[Opening DATA TO EXAMINE section]

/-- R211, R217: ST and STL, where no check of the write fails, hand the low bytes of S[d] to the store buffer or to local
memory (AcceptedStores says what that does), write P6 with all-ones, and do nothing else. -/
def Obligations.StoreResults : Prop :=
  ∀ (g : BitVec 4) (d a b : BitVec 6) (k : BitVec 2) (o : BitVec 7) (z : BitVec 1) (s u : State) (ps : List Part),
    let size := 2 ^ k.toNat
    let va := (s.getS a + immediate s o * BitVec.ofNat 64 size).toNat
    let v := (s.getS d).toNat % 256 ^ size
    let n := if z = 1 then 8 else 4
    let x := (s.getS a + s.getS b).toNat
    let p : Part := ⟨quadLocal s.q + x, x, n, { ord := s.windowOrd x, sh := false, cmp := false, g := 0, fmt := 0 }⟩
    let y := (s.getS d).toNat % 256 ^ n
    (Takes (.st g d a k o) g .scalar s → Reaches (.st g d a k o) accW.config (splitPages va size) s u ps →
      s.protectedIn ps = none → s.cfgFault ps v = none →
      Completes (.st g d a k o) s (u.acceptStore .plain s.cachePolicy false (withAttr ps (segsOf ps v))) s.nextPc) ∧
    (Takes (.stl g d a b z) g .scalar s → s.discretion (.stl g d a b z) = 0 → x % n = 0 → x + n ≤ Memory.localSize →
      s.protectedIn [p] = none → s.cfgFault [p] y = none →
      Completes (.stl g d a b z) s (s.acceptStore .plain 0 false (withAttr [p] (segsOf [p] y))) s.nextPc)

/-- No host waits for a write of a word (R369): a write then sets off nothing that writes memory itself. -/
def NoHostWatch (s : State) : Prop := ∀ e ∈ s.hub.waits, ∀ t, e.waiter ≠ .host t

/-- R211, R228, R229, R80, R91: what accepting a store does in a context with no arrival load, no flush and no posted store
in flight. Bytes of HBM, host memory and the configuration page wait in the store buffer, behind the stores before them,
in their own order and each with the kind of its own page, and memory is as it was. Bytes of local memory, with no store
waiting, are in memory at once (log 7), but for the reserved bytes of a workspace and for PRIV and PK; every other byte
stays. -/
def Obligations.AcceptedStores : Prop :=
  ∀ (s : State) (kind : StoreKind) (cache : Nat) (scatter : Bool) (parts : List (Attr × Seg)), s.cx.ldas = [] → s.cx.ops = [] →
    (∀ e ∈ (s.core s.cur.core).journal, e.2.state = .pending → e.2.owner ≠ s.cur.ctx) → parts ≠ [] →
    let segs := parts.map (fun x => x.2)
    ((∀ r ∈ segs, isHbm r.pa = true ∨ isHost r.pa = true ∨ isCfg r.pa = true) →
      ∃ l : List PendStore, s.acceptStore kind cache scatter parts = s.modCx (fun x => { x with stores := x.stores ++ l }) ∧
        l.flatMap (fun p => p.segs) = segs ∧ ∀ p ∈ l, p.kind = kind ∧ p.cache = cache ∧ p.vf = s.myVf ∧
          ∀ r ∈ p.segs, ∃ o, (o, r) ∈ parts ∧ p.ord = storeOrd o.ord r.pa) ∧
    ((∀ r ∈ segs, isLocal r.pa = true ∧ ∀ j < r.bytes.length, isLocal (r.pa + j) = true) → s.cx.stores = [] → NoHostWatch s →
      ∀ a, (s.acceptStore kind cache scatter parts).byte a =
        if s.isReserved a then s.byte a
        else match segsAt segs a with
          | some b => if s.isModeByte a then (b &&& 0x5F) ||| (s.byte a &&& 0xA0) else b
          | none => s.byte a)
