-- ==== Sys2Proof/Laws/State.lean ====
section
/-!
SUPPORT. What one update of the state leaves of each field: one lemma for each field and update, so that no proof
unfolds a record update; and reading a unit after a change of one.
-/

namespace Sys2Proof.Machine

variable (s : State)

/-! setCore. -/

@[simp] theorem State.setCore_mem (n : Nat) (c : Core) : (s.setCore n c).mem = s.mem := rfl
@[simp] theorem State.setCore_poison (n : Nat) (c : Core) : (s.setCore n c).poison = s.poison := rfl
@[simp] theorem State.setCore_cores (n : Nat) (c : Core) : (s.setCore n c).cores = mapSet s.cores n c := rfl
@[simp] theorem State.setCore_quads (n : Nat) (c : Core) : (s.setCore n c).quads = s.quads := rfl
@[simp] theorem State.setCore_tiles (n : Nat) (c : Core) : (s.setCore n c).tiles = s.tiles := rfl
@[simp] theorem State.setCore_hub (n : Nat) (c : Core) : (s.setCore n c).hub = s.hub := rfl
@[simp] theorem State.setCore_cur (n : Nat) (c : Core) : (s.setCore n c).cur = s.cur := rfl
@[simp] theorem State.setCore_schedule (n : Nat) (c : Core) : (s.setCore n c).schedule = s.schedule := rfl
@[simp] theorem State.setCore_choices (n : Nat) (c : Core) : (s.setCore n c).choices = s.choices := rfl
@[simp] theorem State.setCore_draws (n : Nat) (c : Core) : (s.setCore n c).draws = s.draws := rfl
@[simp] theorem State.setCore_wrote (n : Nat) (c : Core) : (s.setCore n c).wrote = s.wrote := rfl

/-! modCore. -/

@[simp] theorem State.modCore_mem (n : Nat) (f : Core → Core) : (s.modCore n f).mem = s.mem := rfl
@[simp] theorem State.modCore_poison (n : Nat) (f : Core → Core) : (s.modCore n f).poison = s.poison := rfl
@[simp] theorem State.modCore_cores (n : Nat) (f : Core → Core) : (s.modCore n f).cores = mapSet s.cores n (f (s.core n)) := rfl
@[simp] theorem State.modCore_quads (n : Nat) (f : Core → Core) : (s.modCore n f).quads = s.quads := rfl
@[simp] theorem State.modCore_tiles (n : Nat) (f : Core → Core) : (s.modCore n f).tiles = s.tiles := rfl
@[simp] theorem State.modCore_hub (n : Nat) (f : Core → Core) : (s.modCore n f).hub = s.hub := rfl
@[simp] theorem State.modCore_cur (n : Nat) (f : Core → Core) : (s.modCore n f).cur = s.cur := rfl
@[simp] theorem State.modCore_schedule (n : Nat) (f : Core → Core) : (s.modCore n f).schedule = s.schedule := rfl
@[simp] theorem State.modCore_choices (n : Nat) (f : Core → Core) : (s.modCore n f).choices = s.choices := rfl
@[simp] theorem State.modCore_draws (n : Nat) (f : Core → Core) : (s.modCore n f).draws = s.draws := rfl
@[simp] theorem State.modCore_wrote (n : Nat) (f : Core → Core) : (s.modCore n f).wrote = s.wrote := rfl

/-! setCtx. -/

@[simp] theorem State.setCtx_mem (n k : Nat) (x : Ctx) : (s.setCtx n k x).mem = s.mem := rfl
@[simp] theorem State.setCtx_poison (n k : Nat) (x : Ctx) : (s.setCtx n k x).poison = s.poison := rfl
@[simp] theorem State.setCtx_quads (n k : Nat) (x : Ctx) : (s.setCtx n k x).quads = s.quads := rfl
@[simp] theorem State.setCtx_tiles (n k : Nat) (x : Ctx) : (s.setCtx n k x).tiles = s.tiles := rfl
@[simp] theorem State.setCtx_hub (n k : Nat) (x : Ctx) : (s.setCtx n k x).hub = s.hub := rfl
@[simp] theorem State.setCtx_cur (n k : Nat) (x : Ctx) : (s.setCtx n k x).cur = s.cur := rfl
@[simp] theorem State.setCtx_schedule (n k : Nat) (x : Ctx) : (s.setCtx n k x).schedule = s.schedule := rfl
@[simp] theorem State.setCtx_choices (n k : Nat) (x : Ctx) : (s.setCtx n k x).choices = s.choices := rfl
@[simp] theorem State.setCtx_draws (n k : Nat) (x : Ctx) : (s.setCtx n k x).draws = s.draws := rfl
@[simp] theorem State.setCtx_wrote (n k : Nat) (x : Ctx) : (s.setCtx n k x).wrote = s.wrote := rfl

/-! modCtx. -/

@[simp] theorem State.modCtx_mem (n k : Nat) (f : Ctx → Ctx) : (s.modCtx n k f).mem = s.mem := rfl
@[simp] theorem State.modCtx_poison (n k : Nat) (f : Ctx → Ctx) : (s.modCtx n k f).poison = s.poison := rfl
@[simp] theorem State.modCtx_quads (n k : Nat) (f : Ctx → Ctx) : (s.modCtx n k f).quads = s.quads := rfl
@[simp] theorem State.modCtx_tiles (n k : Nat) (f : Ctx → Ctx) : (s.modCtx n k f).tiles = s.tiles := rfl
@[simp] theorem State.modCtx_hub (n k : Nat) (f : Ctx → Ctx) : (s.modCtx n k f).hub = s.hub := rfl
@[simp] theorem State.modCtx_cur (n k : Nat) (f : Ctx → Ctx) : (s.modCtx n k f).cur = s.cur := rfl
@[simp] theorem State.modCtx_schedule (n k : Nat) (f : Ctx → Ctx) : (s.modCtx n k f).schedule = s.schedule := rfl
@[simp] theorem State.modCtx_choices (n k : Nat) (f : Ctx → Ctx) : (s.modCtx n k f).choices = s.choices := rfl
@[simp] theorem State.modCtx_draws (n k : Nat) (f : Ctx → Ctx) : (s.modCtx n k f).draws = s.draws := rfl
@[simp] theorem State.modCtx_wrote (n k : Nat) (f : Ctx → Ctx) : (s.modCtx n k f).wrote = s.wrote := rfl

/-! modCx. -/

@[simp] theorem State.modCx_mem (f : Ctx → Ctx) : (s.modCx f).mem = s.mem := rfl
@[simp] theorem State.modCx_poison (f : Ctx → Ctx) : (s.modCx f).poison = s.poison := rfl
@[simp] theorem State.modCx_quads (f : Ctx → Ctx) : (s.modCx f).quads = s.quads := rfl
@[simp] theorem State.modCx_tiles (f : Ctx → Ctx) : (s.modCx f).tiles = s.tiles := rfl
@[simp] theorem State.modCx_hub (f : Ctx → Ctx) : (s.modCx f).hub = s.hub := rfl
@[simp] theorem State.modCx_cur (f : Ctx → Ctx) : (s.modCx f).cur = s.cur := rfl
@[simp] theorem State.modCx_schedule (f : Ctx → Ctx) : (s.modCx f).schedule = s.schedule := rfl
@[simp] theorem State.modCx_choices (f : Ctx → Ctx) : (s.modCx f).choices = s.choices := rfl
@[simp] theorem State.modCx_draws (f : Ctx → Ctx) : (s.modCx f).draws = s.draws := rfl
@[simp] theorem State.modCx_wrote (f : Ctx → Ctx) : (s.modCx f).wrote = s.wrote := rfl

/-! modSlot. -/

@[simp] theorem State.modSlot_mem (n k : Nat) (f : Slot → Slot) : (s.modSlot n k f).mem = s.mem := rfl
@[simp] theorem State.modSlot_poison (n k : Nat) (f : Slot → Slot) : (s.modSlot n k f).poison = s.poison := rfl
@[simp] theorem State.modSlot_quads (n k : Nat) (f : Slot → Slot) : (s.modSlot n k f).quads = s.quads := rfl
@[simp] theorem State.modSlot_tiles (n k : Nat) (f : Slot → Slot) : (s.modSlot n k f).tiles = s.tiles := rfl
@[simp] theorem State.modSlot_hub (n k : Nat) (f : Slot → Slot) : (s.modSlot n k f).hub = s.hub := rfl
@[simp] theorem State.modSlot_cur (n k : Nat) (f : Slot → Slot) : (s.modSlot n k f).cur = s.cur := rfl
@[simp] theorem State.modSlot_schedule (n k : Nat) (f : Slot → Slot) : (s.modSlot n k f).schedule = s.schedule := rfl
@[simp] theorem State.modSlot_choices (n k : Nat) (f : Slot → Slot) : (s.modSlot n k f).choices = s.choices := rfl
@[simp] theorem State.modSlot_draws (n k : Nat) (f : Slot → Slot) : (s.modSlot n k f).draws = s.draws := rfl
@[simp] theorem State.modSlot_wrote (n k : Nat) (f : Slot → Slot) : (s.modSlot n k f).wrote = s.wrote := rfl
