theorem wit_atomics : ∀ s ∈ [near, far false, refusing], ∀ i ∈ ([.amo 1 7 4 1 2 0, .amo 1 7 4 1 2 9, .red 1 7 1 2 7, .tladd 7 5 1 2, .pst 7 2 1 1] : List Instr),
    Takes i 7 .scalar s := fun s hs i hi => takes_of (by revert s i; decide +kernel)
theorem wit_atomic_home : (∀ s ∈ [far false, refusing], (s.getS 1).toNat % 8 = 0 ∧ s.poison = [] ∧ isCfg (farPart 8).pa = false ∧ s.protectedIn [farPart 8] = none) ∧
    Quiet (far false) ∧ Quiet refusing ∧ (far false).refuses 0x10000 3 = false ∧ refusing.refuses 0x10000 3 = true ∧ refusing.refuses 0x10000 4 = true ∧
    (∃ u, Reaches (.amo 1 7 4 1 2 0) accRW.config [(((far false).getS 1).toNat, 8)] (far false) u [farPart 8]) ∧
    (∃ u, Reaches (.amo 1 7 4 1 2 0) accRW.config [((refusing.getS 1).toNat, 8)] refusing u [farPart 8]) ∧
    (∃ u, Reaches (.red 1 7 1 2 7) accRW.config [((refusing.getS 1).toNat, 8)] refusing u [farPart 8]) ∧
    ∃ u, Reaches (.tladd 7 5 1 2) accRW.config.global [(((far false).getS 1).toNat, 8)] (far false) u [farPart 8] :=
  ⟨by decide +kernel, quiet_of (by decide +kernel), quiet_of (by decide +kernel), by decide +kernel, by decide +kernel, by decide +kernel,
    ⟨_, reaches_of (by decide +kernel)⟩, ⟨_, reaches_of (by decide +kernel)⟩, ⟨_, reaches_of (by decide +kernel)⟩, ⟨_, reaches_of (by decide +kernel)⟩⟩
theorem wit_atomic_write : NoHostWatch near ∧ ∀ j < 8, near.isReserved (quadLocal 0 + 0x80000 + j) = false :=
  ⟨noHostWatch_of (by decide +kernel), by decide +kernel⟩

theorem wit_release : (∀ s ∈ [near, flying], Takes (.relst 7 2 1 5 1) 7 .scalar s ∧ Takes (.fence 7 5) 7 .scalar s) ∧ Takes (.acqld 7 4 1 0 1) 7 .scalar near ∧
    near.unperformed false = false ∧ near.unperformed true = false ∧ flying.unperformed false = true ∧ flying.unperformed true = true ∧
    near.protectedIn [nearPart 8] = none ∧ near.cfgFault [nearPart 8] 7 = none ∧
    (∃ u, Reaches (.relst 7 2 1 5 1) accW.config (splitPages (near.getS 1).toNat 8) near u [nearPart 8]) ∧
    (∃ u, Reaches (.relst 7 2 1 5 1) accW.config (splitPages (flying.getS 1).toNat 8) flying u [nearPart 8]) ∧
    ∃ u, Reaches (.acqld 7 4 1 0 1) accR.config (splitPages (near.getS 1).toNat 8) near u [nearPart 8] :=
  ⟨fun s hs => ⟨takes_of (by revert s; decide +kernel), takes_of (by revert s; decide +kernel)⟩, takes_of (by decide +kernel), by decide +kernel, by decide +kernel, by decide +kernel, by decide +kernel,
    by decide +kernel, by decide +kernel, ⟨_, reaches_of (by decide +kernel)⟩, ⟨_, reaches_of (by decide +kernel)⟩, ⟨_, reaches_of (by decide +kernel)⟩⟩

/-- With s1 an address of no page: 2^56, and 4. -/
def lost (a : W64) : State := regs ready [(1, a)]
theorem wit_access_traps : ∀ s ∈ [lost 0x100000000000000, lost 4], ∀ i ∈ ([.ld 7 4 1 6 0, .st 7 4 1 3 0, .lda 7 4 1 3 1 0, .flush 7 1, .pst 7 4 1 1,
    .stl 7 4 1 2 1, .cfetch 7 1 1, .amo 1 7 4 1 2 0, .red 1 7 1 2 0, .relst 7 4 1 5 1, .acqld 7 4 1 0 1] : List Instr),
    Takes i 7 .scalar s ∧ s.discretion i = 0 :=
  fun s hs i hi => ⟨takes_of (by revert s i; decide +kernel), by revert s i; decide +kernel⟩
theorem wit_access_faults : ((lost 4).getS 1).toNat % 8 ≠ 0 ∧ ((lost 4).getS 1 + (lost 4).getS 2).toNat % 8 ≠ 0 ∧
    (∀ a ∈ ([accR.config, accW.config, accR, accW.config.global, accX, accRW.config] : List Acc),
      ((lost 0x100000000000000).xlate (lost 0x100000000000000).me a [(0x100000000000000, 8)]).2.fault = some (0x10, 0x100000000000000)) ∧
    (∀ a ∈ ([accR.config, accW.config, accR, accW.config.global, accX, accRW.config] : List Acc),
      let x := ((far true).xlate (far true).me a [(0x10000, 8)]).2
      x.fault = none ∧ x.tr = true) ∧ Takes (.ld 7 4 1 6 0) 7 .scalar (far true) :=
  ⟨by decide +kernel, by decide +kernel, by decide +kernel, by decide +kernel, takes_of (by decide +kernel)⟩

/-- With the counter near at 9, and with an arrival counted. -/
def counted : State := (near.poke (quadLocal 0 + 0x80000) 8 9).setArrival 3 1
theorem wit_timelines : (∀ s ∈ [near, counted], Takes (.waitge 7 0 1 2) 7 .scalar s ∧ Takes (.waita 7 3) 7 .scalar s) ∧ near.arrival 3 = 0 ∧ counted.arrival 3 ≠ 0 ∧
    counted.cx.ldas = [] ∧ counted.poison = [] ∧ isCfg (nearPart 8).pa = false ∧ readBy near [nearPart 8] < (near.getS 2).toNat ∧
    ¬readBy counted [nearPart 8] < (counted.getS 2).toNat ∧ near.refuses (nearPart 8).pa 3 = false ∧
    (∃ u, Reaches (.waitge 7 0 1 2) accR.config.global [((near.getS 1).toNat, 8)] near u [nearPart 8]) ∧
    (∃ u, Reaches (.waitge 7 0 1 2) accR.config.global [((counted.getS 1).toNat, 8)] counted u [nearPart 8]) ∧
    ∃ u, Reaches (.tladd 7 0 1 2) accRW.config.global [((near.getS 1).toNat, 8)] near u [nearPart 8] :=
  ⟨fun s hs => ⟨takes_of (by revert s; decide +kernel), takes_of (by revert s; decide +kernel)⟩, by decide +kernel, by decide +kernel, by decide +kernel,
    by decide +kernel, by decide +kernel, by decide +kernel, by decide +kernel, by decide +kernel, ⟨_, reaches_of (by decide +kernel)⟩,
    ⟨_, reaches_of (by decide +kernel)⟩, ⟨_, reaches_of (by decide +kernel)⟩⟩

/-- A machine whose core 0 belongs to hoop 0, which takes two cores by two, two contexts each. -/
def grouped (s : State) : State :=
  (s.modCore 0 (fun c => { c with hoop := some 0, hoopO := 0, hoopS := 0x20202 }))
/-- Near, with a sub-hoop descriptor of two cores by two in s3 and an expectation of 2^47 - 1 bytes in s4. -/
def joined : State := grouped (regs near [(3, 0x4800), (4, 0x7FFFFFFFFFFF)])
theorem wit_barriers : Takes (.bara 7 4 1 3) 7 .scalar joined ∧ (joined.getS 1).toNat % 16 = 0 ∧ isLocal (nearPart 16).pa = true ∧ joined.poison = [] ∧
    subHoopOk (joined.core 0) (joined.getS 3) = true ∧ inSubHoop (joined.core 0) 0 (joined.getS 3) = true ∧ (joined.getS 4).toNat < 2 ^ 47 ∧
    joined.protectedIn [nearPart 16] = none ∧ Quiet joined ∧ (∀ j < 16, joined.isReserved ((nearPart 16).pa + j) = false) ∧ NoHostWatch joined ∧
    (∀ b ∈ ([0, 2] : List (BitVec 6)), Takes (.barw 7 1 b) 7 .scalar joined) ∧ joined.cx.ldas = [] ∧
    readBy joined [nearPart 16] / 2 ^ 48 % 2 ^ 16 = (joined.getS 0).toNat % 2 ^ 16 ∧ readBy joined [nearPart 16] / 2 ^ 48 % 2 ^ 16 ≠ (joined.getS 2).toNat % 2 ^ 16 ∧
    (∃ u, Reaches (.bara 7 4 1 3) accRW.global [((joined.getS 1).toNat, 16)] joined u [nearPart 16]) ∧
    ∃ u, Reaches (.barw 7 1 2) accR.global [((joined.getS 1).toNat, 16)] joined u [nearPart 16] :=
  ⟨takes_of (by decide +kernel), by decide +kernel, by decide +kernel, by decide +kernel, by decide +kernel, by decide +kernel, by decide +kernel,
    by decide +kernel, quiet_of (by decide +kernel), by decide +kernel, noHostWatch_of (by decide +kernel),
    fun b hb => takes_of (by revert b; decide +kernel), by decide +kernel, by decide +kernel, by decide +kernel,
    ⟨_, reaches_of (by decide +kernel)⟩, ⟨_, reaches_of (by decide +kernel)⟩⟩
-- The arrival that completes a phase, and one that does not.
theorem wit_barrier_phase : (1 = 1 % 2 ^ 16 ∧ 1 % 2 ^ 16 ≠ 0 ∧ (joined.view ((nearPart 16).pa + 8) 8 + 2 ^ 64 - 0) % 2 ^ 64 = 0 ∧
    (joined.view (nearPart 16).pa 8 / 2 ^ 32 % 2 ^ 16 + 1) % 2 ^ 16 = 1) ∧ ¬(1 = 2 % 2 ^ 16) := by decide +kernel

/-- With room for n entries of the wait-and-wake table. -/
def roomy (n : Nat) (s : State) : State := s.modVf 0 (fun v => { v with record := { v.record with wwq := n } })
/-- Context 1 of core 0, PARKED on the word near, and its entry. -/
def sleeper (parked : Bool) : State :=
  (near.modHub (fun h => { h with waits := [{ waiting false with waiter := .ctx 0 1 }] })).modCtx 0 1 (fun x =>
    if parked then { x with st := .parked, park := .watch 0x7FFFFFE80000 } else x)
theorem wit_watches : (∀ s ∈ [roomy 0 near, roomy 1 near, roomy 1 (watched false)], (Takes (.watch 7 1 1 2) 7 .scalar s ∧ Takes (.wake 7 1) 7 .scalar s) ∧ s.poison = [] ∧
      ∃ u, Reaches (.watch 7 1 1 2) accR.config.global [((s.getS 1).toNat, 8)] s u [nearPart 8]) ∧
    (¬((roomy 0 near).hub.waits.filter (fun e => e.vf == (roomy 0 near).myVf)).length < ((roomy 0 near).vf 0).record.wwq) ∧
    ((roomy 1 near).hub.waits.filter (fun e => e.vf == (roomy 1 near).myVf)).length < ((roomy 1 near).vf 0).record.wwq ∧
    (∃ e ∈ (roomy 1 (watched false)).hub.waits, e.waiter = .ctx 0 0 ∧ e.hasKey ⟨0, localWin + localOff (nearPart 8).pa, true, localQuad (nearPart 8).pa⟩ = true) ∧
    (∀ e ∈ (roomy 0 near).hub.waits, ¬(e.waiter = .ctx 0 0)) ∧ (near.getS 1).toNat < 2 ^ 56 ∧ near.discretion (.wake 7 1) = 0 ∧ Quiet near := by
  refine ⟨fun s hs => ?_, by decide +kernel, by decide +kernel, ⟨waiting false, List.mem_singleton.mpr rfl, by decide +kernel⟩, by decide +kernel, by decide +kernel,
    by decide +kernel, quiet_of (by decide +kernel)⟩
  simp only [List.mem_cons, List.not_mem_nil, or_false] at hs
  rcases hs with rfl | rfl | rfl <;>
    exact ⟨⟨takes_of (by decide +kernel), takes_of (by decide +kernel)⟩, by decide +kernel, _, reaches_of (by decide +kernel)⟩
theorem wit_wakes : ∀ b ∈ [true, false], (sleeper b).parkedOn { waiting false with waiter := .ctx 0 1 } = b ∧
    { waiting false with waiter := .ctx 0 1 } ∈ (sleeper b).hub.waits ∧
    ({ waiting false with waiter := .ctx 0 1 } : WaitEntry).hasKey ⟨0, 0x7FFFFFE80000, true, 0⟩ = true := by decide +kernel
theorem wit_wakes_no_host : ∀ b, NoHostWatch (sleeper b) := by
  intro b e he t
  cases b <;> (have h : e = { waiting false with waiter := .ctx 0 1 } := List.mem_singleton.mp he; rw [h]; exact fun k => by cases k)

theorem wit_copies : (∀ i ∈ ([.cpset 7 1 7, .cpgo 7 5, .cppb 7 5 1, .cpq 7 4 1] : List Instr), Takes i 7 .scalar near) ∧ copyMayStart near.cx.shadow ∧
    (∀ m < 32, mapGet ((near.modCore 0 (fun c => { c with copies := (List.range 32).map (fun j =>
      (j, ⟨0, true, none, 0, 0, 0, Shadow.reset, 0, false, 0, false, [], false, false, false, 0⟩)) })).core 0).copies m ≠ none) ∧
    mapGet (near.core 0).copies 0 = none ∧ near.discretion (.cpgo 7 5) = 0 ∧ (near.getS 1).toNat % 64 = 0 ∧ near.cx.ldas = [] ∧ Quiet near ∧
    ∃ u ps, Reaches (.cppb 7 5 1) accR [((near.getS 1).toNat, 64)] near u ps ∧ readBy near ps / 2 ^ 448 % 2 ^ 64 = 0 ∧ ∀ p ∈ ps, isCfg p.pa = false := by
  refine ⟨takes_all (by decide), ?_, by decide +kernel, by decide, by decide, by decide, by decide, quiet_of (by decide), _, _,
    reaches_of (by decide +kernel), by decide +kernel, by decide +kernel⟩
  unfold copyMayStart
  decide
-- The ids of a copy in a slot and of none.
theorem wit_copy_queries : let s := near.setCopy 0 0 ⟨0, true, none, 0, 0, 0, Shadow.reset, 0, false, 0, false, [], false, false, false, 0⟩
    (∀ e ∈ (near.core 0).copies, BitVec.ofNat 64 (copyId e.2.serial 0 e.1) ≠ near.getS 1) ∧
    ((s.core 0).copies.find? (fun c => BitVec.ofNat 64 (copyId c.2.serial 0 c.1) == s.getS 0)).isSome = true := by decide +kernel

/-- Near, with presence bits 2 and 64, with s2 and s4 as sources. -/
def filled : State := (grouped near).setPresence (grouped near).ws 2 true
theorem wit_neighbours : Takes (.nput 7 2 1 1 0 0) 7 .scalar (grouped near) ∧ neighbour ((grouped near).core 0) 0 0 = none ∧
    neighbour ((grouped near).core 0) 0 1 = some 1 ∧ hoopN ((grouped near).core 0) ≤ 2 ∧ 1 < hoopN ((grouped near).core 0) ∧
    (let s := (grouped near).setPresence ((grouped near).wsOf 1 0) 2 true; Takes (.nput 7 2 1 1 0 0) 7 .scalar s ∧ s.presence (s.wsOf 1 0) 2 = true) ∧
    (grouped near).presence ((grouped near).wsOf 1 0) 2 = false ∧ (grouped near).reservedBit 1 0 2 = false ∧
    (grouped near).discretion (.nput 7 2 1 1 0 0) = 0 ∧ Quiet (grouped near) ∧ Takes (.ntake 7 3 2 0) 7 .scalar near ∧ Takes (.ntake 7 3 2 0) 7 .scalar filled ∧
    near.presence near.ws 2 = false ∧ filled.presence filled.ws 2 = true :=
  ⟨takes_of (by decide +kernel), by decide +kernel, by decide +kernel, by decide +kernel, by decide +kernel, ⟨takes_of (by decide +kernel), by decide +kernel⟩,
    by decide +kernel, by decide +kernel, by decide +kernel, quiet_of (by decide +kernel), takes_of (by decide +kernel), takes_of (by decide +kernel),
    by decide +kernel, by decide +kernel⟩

[Closing DATA TO EXAMINE section]

The response must contain exactly the lines from the one with "(grouped near).discretion (.nput" to the end of the entries above, both included, and nothing more.

§ FINISHED TASK
    (grouped near).discretion (.nput 7 2 1 1 0 0) = 0 ∧ Quiet (grouped near) ∧ Takes (.ntake 7 3 2 0) 7 .scalar near ∧ Takes (.ntake 7 3 2 0) 7 .scalar filled ∧
    near.presence near.ws 2 = false ∧ filled.presence filled.ws 2 = true :=
  ⟨takes_of (by decide +kernel), by decide +kernel, by decide +kernel, by decide +kernel, by decide +kernel, ⟨takes_of (by decide +kernel), by decide +kernel⟩,
    by decide +kernel, by decide +kernel, by decide +kernel, quiet_of (by decide +kernel), takes_of (by decide +kernel), takes_of (by decide +kernel),
    by decide +kernel, by decide +kernel⟩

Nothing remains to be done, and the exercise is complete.